WHAT THE TASK REQUIRES: Give again, unaltered, the lines of the listing below that run from the line having "theorem exec_ldc1 (heven" through the line having "withEven_singleton heven _".

GIVEN RECORDS:
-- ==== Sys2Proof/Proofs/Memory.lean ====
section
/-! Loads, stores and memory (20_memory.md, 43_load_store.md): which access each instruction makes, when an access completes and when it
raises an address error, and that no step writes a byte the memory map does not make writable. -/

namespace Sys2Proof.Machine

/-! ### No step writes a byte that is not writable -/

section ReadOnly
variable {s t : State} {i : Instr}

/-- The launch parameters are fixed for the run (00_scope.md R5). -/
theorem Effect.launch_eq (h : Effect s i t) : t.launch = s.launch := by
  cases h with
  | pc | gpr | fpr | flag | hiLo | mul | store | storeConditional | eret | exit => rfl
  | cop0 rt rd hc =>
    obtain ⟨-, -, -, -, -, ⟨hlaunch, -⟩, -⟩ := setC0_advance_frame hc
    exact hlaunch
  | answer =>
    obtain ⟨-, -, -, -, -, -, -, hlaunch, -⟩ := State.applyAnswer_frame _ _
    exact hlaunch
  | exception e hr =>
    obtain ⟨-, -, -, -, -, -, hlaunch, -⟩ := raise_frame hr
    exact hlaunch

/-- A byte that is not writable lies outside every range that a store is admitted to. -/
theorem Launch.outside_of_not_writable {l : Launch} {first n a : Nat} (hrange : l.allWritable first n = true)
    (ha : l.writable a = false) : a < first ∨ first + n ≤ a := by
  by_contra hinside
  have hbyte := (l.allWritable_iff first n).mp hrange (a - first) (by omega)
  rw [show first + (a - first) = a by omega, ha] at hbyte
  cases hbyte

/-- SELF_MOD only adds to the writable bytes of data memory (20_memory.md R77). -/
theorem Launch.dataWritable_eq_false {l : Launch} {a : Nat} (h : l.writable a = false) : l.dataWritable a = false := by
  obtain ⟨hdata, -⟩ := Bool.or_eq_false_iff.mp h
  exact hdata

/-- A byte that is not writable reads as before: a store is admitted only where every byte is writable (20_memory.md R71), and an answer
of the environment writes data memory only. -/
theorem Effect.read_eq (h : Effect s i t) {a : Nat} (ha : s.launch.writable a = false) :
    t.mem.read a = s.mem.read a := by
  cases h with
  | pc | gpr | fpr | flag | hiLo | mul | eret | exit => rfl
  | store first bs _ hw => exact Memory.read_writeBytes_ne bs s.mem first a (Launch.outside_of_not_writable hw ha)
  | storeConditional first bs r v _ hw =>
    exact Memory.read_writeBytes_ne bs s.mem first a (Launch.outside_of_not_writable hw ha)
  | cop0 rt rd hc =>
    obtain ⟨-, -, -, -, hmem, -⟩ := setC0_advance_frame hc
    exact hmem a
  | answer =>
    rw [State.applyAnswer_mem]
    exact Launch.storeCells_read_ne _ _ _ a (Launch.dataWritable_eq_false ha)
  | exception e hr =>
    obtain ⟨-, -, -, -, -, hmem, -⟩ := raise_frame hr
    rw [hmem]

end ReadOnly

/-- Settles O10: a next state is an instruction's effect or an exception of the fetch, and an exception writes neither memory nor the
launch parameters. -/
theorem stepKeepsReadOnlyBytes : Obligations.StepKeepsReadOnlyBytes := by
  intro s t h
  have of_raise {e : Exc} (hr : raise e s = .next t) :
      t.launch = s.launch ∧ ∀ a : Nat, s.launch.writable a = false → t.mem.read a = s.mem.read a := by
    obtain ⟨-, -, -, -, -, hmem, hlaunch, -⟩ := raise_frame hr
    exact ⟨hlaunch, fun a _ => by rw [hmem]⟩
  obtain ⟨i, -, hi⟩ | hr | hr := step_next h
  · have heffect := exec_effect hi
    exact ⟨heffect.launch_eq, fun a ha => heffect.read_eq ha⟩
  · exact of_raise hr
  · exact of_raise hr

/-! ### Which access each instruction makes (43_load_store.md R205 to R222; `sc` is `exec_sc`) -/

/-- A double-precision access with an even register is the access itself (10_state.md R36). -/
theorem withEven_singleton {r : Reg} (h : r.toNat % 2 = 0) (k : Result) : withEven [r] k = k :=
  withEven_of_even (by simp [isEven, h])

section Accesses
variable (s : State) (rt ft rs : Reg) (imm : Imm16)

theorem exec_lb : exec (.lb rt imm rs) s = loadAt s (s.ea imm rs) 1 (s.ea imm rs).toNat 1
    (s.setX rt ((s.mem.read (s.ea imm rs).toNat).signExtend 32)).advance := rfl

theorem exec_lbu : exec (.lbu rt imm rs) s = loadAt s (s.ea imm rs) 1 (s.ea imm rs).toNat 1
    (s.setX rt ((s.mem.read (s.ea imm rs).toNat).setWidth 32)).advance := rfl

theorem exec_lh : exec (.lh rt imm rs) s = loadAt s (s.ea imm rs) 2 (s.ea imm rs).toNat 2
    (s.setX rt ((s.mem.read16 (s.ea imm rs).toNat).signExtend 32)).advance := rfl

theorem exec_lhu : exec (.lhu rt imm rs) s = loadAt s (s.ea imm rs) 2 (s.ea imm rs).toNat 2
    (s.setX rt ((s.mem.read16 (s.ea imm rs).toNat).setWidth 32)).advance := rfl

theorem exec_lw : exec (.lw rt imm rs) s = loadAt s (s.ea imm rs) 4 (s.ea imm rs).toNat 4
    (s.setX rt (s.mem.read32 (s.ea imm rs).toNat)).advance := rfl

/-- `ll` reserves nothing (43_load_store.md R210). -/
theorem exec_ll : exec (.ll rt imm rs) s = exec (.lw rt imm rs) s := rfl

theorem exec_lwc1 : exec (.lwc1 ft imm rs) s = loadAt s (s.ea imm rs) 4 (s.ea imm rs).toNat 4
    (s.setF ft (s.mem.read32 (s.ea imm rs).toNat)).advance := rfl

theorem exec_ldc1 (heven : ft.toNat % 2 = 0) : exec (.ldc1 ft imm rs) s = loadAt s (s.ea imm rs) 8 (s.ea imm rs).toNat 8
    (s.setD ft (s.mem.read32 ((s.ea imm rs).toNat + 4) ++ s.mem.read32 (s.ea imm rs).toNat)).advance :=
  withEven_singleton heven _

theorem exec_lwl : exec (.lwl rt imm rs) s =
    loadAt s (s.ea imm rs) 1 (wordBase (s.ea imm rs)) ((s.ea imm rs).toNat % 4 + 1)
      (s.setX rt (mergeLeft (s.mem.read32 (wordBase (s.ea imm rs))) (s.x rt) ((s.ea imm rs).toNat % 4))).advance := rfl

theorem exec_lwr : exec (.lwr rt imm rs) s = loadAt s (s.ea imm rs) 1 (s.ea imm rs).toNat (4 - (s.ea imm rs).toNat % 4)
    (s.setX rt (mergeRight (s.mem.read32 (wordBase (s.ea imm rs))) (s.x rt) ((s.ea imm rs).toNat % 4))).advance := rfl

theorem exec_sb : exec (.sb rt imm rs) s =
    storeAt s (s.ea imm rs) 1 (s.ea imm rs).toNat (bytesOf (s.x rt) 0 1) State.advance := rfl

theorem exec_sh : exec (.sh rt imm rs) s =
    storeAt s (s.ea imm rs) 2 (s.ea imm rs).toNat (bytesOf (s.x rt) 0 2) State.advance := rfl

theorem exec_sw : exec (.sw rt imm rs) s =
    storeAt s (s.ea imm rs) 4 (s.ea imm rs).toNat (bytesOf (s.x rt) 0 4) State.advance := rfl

SOLUTION FOR THIS TASK:
theorem exec_ldc1 (heven : ft.toNat % 2 = 0) : exec (.ldc1 ft imm rs) s = loadAt s (s.ea imm rs) 8 (s.ea imm rs).toNat 8
    (s.setD ft (s.mem.read32 ((s.ea imm rs).toNat + 4) ++ s.mem.read32 (s.ea imm rs).toNat)).advance :=
  withEven_singleton heven _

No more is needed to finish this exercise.